Show field only $home or $home->child page

[Thomas F.]

Hello,

I'm very new in processwire development and I have a question and I hope somebody can help me.

I developing a site with a logo in the middle auf the top navbar. On the left and the right site from the logo two navigation links (or maybe more).
I insert a select-field in the template with two entries: LeftFromLogo and RightFromLogo
Now it's possible for the user to decide on which site the navigation link appears.

So now my problem. The select-field should only appear when user create a page under the $home ($home->children).
I used: "Show this field only if" with different entries but with no success.

OK i can solve this with different templates, but this is also for me to learn.

Thank you for your support
Thomas

 

[BillH]

Hi, and welcome to the forums!

I recommend that you use different templates for the home page and child pages. This should make doing what you need in the back end (editing) pages straightforward

Then for the template files, there are various approaches you could use.
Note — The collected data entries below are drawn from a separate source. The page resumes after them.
-- ==== Sys2Proof/Laws/Ops.lean ====
section
/-! SUPPORT. What the shared operations leave alone: one law per operation, naming every part of the state that it keeps. -/

namespace Sys2Proof.Machine

open Sys2Proof

@[simp] theorem State.wrN_keeps (s : State) (f : Fld) (n v : Nat) :
    (State.wrN s f n v).captures = s.captures ∧
    (State.wrN s f n v).keyRegs = s.keyRegs ∧
    (State.wrN s f n v).time = s.time ∧
    (State.wrN s f n v).hub = s.hub ∧
    (State.wrN s f n v).rings = s.rings ∧
    (State.wrN s f n v).msix = s.msix ∧
    (State.wrN s f n v).cmds = s.cmds ∧
    (State.wrN s f n v).nextCmd = s.nextCmd ∧
    (State.wrN s f n v).rrNext = s.rrNext ∧
    (State.wrN s f n v).armedEnd = s.armedEnd ∧
    (State.wrN s f n v).keeper = s.keeper ∧
    (State.wrN s f n v).fw = s.fw ∧
    (State.wrN s f n v).start = s.start ∧
    (State.wrN s f n v).save = s.save ∧
    (State.wrN s f n v).prot = s.prot ∧
    (State.wrN s f n v).eng = s.eng ∧
    (State.wrN s f n v).near = s.near ∧
    (State.wrN s f n v).dur = s.dur ∧
    (State.wrN s f n v).ledger = s.ledger ∧
    (State.wrN s f n v).cerga = s.cerga ∧
    (State.wrN s f n v).roce = s.roce ∧
    (State.wrN s f n v).twin = s.twin ∧
    (State.wrN s f n v).shelf = s.shelf ∧
    (State.wrN s f n v).meter = s.meter ∧
    (State.wrN s f n v).mem = s.mem ∧
    (State.wrN s f n v).domain = s.domain ∧
    (State.wrN s f n v).crypt = s.crypt ∧
    (State.wrN s f n v).out = s.out ∧
    (State.wrN s f n v).pace = s.pace ∧
    (State.wrN s f n v).ports = s.ports ∧
    (State.wrN s f n v).dram = s.dram ∧
    (State.wrN s f n v).flash = s.flash ∧
    (State.wrN s f n v).integ = s.integ ∧
    (State.wrN s f n v).trace = s.trace ∧
    (State.wrN s f n v).free = s.free ∧
    (State.wrN s f n v).pending = s.pending := by
  first
  | (simp only [State.wrN]; simp; done)
  | (simp only [State.wrN]; (repeat' split) <;> simp; done)
  | (unfold State.wrN; (repeat' split) <;> simp; done)
  | (unfold State.wrN; repeat' apply And.intro
     all_goals (apply State.foldl_keep; intro s x; dsimp only; (repeat' split) <;> simp))

@[simp] theorem State.wr_keeps (s : State) (f : Fld) (v : Nat) :
    (State.wr s f v).captures = s.captures ∧
    (State.wr s f v).keyRegs = s.keyRegs ∧
    (State.wr s f v).time = s.time ∧
    (State.wr s f v).hub = s.hub ∧
    (State.wr s f v).rings = s.rings ∧
    (State.wr s f v).msix = s.msix ∧
    (State.wr s f v).cmds = s.cmds ∧
    (State.wr s f v).nextCmd = s.nextCmd ∧
    (State.wr s f v).rrNext = s.rrNext ∧
    (State.wr s f v).armedEnd = s.armedEnd ∧
    (State.wr s f v).keeper = s.keeper ∧
    (State.wr s f v).fw = s.fw ∧
    (State.wr s f v).start = s.start ∧
    (State.wr s f v).save = s.save ∧
    (State.wr s f v).prot = s.prot ∧
    (State.wr s f v).eng = s.eng ∧
    (State.wr s f v).near = s.near ∧
    (State.wr s f v).dur = s.dur ∧
    (State.wr s f v).ledger = s.ledger ∧
    (State.wr s f v).cerga = s.cerga ∧
    (State.wr s f v).roce = s.roce ∧
    (State.wr s f v).twin = s.twin ∧
    (State.wr s f v).shelf = s.shelf ∧
    (State.wr s f v).meter = s.meter ∧
    (State.wr s f v).mem = s.mem ∧
    (State.wr s f v).domain = s.domain ∧
    (State.wr s f v).crypt = s.crypt ∧
    (State.wr s f v).out = s.out ∧
    (State.wr s f v).pace = s.pace ∧
    (State.wr s f v).ports = s.ports ∧
    (State.wr s f v).dram = s.dram ∧
    (State.wr s f v).flash = s.flash ∧
    (State.wr s f v).integ = s.integ ∧
    (State.wr s f v).trace = s.trace ∧
    (State.wr s f v).free = s.free ∧
    (State.wr s f v).pending = s.pending := by
  first
  | (simp only [State.wr]; simp; done)
  | (simp only [State.wr]; (repeat' split) <;> simp; done)
  | (unfold State.wr; (repeat' split) <;> simp; done)
  | (unfold State.wr; repeat' apply And.intro
     all_goals (apply State.foldl_keep; intro s x; dsimp only; (repeat' split) <;> simp))

@[simp] theorem State.flag_keeps (s : State) (f : Fld) (b : Bool) :
    (State.flag s f b).captures = s.captures ∧
    (State.flag s f b).keyRegs = s.keyRegs ∧
    (State.flag s f b).time = s.time ∧
    (State.flag s f b).hub = s.hub ∧
    (State.flag s f b).rings = s.rings ∧
    (State.flag s f b).msix = s.msix ∧
    (State.flag s f b).cmds = s.cmds ∧
    (State.flag s f b).nextCmd = s.nextCmd ∧
    (State.flag s f b).rrNext = s.rrNext ∧
    (State.flag s f b).armedEnd = s.armedEnd ∧
    (State.flag s f b).keeper = s.keeper ∧
    (State.flag s f b).fw = s.fw ∧
    (State.flag s f b).start = s.start ∧
    (State.flag s f b).save = s.save ∧
    (State.flag s f b).prot = s.prot ∧
    (State.flag s f b).eng = s.eng ∧
    (State.flag s f b).near = s.near ∧
    (State.flag s f b).dur = s.dur ∧
    (State.flag s f b).ledger = s.ledger ∧
    (State.flag s f b).cerga = s.cerga ∧
    (State.flag s f b).roce = s.roce ∧
    (State.flag s f b).twin = s.twin ∧
    (State.flag s f b).shelf = s.shelf ∧
    (State.flag s f b).meter = s.meter ∧
    (State.flag s f b).mem = s.mem ∧
    (State.flag s f b).domain = s.domain ∧
    (State.flag s f b).crypt = s.crypt ∧
    (State.flag s f b).out = s.out ∧
    (State.flag s f b).pace = s.pace ∧
    (State.flag s f b).ports = s.ports ∧
    (State.flag s f b).dram = s.dram ∧
    (State.flag s f b).flash = s.flash ∧
    (State.flag s f b).integ = s.integ ∧
    (State.flag s f b).trace = s.trace ∧
    (State.flag s f b).free = s.free ∧
    (State.flag s f b).pending = s.pending := by
  first
  | (simp only [State.flag]; simp; done)
  | (simp only [State.flag]; (repeat' split) <;> simp; done)
  | (unfold State.flag; (repeat' split) <;> simp; done)
  | (unfold State.flag; repeat' apply And.intro
     all_goals (apply State.foldl_keep; intro s x; dsimp only; (repeat' split) <;> simp))

@[simp] theorem State.bump_keeps (s : State) (f : Fld) (k : Nat) :
    (State.bump s f k).captures = s.captures ∧
    (State.bump s f k).keyRegs = s.keyRegs ∧
    (State.bump s f k).time = s.time ∧
    (State.bump s f k).hub = s.hub ∧
    (State.bump s f k).rings = s.rings ∧
    (State.bump s f k).msix = s.msix ∧
    (State.bump s f k).cmds = s.cmds ∧
    (State.bump s f k).nextCmd = s.nextCmd ∧
    (State.bump s f k).rrNext = s.rrNext ∧
    (State.bump s f k).armedEnd = s.armedEnd ∧
    (State.bump s f k).keeper = s.keeper ∧
    (State.bump s f k).fw = s.fw ∧
    (State.bump s f k).start = s.start ∧
    (State.bump s f k).save = s.save ∧
    (State.bump s f k).prot = s.prot ∧
    (State.bump s f k).eng = s.eng ∧
    (State.bump s f k).near = s.near ∧
    (State.bump s f k).dur = s.dur ∧
    (State.bump s f k).ledger = s.ledger ∧
    (State.bump s f k).cerga = s.cerga ∧
    (State.bump s f k).roce = s.roce ∧
    (State.bump s f k).twin = s.twin ∧
    (State.bump s f k).shelf = s.shelf ∧
    (State.bump s f k).meter = s.meter ∧
    (State.bump s f k).mem = s.mem ∧
    (State.bump s f k).domain = s.domain ∧
    (State.bump s f k).crypt = s.crypt ∧
    (State.bump s f k).out = s.out ∧
    (State.bump s f k).pace = s.pace ∧
    (State.bump s f k).ports = s.ports ∧
    (State.bump s f k).dram = s.dram ∧
    (State.bump s f k).flash = s.flash ∧
    (State.bump s f k).integ = s.integ ∧
    (State.bump s f k).trace = s.trace ∧
    (State.bump s f k).free = s.free ∧
    (State.bump s f k).pending = s.pending := by
  first
  | (simp only [State.bump]; simp; done)
  | (simp only [State.bump]; (repeat' split) <;> simp; done)
  | (unfold State.bump; (repeat' split) <;> simp; done)
  | (unfold State.bump; repeat' apply And.intro
     all_goals (apply State.foldl_keep; intro s x; dsimp only; (repeat' split) <;> simp))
Probably the easiest would be the one described under "Direct Output with Includes" at https://processwire.com/docs/tutorials/how-to-structure-your-template-files/. For example, the includes for both template files might be head, body and footer sections, but a menu section could be different in each.

Let us know if you need further help!

[Robin S]

13 hours ago, Thomas F. said:

I used: "Show this field only if" with different entries but with no success.

The core show-if can only work when the test relates to values that are contained in inputfields in the Page Edit form, (e.g. "some_field=foo"). Technically there is a field in Page Edit that relates to the parent - the "Parent" (parent_id) field on the Settings tab. But that inputfield is set to AJAX-load so the value isn't available to the inputfield dependencies JS.

But you can use the Custom Inputfield Dependencies module to create show-if conditions that are evaluated by PHP rather than JS: https://processwire.com/modules/custom-inputfield-dependencies/

You would create a show-if condition like this:

[szabesz]

16 hours ago, Robin S said:

The core show-if can only work when the test relates to values that are contained in inputfields in the Page Edit form, (e.g. "some_field=foo").

It also has issues like fields not having edit rights make conditions not being evaluated properly. Also, Presentation settings like "Open + Locked (not editable)" and others make it fail to work. The way it is implemented in the core is half baked, has not been taken care of for years and based on the probably wrong design decision that it can be done with JavaScript only.

@Robin SYour module is a lifesaver indeed. Thanks a million!